The instability of vials of lyophilized peptides is one of the major problems in the study of their formulations, and there are many reasons for this. However, there are not many major causes of instability for a vial of lyophilized peptides. A detailed study of the influence of external conditions (such as pH, temperature, light, oxygen concentration, etc.) on the stability of vials of lyophilized peptides helps to design a rational formulation. Although the mechanism by which additives stabilize the vial lyophilization of peptides is not fully understood, the use of additives is still one of the primary means to improve the stability of vial lyophilized peptide formulations. The use of analytical tools such as CD and DSC can help to quickly screen suitable additives.

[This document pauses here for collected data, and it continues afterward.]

-- ==== Sys2Proof/Laws/Frame6.lean ====
section
/-!
SUPPORT. `Frm` for the functions of Machine/: CommitOps, HostDma, HostOps, FaultOps, UpdOps.
-/
set_option linter.unusedVariables false
namespace Sys2Proof.Laws
set_option Elab.async false
open Sys2Proof Sys2Proof.Machine

/-! ### CommitOps -/

theorem fr_goRefused {F : Nat} {b : State} {s0 a1 a2 a3} (hF : 549755969544 ||| F = F) (h0 : Frm F b s0) : Frm F b (goRefused s0 a1 a2 a3) := by
  unfold goRefused
  repeat' first
    | with_reducible assumption
    | ((with_reducible apply subt hF); rfl)
    | with_reducible first | apply fr_State_raise | apply fr_commitStat

theorem fr_armPart {F : Nat} {b : State} {s0 a1 a2} (hF : 16779016 ||| F = F) (h0 : Frm F b s0) : Frm F b (armPart s0 a1 a2) := by
  unfold armPart
  repeat' first
    | with_reducible assumption
    | ((with_reducible apply subt hF); rfl)
    | with_reducible first | apply fr_armRecords | apply fr_commitStat | apply fr_mk_1792
    | simp only [frm_mk]

theorem fr_goTaken {F : Nat} {b : State} {s0 a1 a2} (hF : 549772748552 ||| F = F) (h0 : Frm F b s0) : Frm F b (goTaken s0 a1 a2) := by
  unfold goTaken
  repeat' first
    | with_reducible assumption
    | ((with_reducible apply subt hF); rfl)
    | with_reducible first | apply fr_goRefused | apply fr_State_siltRefused | apply fr_armPart
    | split

theorem fr_execCommitGo {F : Nat} {b : State} {a0 a1 s2} (hF : 549772748552 ||| F = F) (h2 : Frm F b s2) : FrmR F b (execCommitGo a0 a1 s2) := by
  unfold execCommitGo
  repeat' first
    | with_reducible assumption
    | ((with_reducible apply subt hF); rfl)
    | with_reducible first | apply fr_ifWf | apply fr_State_write | apply fr_goTaken

theorem fr_discardTaken {F : Nat} {b : State} {s0 a1} (hF : 549772812552 ||| F = F) (h0 : Frm F b s0) : Frm F b (discardTaken s0 a1) := by
  unfold discardTaken
  repeat' first
    | with_reducible assumption
    | ((with_reducible apply subt hF); rfl)
    | with_reducible first | apply fr_State_refuse | apply fr_State_silt_ | apply fr_discardRecords | apply fr_mk_256
    | simp only [frm_mk]
    | split

theorem fr_execCommitDiscard {F : Nat} {b : State} {a0 s1} (hF : 549772812552 ||| F = F) (h1 : Frm F b s1) : FrmR F b (execCommitDiscard a0 s1) := by
  unfold execCommitDiscard
  repeat' first
    | with_reducible assumption
    | ((with_reducible apply subt hF); rfl)
    | with_reducible first | apply fr_State_write | apply fr_discardTaken | apply frmR_next

theorem fr_withVals {F : Nat} {b : State} {s0 a1} (hF : 8 ||| F = F) (h0 : Frm F b s0) : Frm F b (withVals s0 a1) := by
  unfold withVals
  repeat' first
    | with_reducible assumption
    | ((with_reducible apply subt hF); rfl)
    | with_reducible first | apply fr_State_setReg | apply frm_foldl
    | intro _
    | split

theorem fr_checkView {F : Nat} {b : State} {s0 a1 a2} (hF : 16777224 ||| F = F) (h0 : Frm F b s0) : Frm F b (checkView s0 a1 a2) := by
  unfold checkView
  repeat' first
    | with_reducible assumption
    | ((with_reducible apply subt hF); rfl)
    | with_reducible first | apply fr_withVals | apply fr_mk_16777216
    | simp only [frm_mk]

theorem fr_checkEnds {F : Nat} {b : State} {s0 a1 a2} (hF : 584132485896 ||| F = F) (h0 : Frm F b s0) : Frm F b (checkEnds s0 a1 a2) := by
  unfold checkEnds
  repeat' first
    | with_reducible assumption
    | ((with_reducible apply subt hF); rfl)
    | with_reducible first | apply fr_checkView | apply fr_State_setReg | apply fr_refusePart | apply fr_sendCommit | apply fr_mk_512
    | simp only [frm_mk]
    | split

theorem fr_execCommitCheckEnd {F : Nat} {b : State} {s0} (hF : 584132485896 ||| F = F) (h0 : Frm F b s0) : FrmR F b (execCommitCheckEnd s0) := by
  unfold execCommitCheckEnd
  repeat' first
    | with_reducible assumption
    | ((with_reducible apply subt hF); rfl)
    | with_reducible first | apply fr_checkEnds | apply frmR_next
    | split

theorem fr_appliedStats {F : Nat} {b : State} {s0 a1} (hF : 8 ||| F = F) (h0 : Frm F b s0) : Frm F b (appliedStats s0 a1) := by
  unfold appliedStats
  repeat' first
    | with_reducible assumption
    | ((with_reducible apply subt hF); rfl)
    | with_reducible first | apply fr_commitStat | apply frm_foldl
    | intro _

theorem fr_takeVal {F : Nat} {b : State} {s0 a1} (hF : 1073741832 ||| F = F) (h0 : Frm F b s0) : Frm F b (takeVal s0 a1) := by
  unfold takeVal
  repeat' first
    | with_reducible assumption
    | ((with_reducible apply subt hF); rfl)
    | with_reducible first | apply fr_State_setReg | apply fr_authCommit
    | split

theorem fr_lanesChange {F : Nat} {b : State} {s0 a1} (hF : 584116756488 ||| F = F) (h0 : Frm F b s0) : Frm F b (lanesChange s0 a1) := by
  unfold lanesChange
  repeat' first
    | with_reducible assumption
    | ((with_reducible apply subt hF); rfl)
    | with_reducible first | apply fr_State_setMac | apply fr_slLaneDown | apply frm_foldl
    | intro _
    | split
    | dsimp only

theorem fr_gclChange {F : Nat} {b : State} {s0 a1 a2 a3} (hF : 1718523944968 ||| F = F) (h0 : Frm F b s0) : Frm F b (gclChange s0 a1 a2 a3) := by
  unfold gclChange
  repeat' first
    | with_reducible assumption
    | ((with_reducible apply subt hF); rfl)
    | with_reducible first | apply fr_placeList | apply fr_installList
    | split

theorem fr_canBwChange {F : Nat} {b : State} {s0 a1 a2 a3 a4} (hF : 1073741824 ||| F = F) (h0 : Frm F b s0) : Frm F b (canBwChange s0 a1 a2 a3 a4) := by
  unfold canBwChange
  repeat' first
    | with_reducible assumption
    | ((with_reducible apply subt hF); rfl)
    | with_reducible first | apply fr_State_setCan | apply fr_canCycle
    | split

theorem fr_linCfgChange {F : Nat} {b : State} {s0 a1 a2 a3 a4} (hF : 1073741824 ||| F = F) (h0 : Frm F b s0) : Frm F b (linCfgChange s0 a1 a2 a3 a4) := by
  unfold linCfgChange
  repeat' first
    | with_reducible assumption
    | ((with_reducible apply subt hF); rfl)
    | with_reducible first | apply fr_linModeCommit | apply fr_State_setLin | apply fr_linResume | apply fr_linRestart
    | split

theorem fr_algChange {F : Nat} {b : State} {s0 a1 a2} (hF : 536870912 ||| F = F) (h0 : Frm F b s0) : Frm F b (algChange s0 a1 a2) := by
  unfold algChange
  repeat' first
    | with_reducible assumption
    | ((with_reducible apply subt hF); rfl)
    | with_reducible apply fr_setCredit

theorem fr_queueChange {F : Nat} {b : State} {s0 a1 a2 a3 a4} (hF : 805306368 ||| F = F) (h0 : Frm F b s0) : Frm F b (queueChange s0 a1 a2 a3 a4) := by
  unfold queueChange
  repeat' first
    | with_reducible assumption
    | ((with_reducible apply subt hF); rfl)
    | with_reducible first | apply fr_algChange | apply fr_flushQueue
    | split
    | dsimp only

theorem fr_holdSetting {F : Nat} {b : State} {s0 a1} (hF : 536870912 ||| F = F) (h0 : Frm F b s0) : Frm F b (holdSetting s0 a1) := by
  unfold holdSetting
  repeat' first
    | with_reducible assumption
    | ((with_reducible apply subt hF); rfl)
    | with_reducible apply fr_State_setEgs
    | split
    | dsimp only

theorem fr_commitEffect {F : Nat} {b : State} {a0 s1 a2} (hF : 1754229268488 ||| F = F) (h1 : Frm F b s1) : Frm F b (commitEffect a0 s1 a2) := by
  unfold commitEffect
  repeat' first
    | with_reducible assumption
    | ((with_reducible apply subt hF); rfl)
    | with_reducible first | apply fr_mmStart | apply fr_mscCommit | apply fr_lanesChange | apply fr_gclChange | apply fr_queueChange | apply fr_canModeCommit | apply fr_canBwChange | apply fr_linCfgChange | apply fr_domCommit | apply fr_servoCommit | apply fr_pdelayCommit
    | split
    | dsimp only

theorem fr_settleAll {F : Nat} {b : State} {s0} (hF : 536870912 ||| F = F) (h0 : Frm F b s0) : Frm F b (settleAll s0) := by
  unfold settleAll
  repeat' first
    | with_reducible assumption
    | ((with_reducible apply subt hF); rfl)
    | with_reducible first | apply fr_settleCredit | apply frm_foldl
    | intro _

theorem fr_takeCommit {F : Nat} {b : State} {s0 a1} (hF : 1660946440 ||| F = F) (h0 : Frm F b s0) : Frm F b (takeCommit s0 a1) := by
  unfold takeCommit
  repeat' first
    | with_reducible assumption
    | ((with_reducible apply subt hF); rfl)
    | with_reducible first | apply fr_gweCancels | apply fr_settleAll | apply fr_takeVal | apply fr_holdSetting | apply fr_State_setFld | apply fr_recordsLive | apply fr_mk_2048 | apply frm_foldl
    | simp only [frm_mk]
    | intro _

The cause of the instability of the vial lyophilized peptide
The surface adsorption of proteins is another vexing problem encountered during storage and use. For example, riL-2 adsorbs on the surface of the pipeline during the perfusion process, resulting in loss of activity.
How to determine the solubility of the vial lyophilized peptide from the vial lyophilized peptide sequence?
(1) If vials of lyophilized peptide contain a high proportion of highly hydrophobic amino acids such as Leu, Val, IIe, Met, Phe, and Trp, the vial lyophilized peptide is difficult to dissolve in an aqueous solution or simply not soluble. Any of these amino acids, whether purified or synthesized, may have problems.
(2) Under normal circumstances, the proportion of hydrophobic amino acids is less than 50%. It cannot be continuous with 5 consecutive aa is hydrophobic, the charged amino acids (positive charge K, R, H, N-terminus, negative charge D, E, C The proportion of terminus) is up to 20%, and if the polar N- or C-terminus of the lyophilized peptide in the vial can increase the polar amino acid, it can also improve the solubility.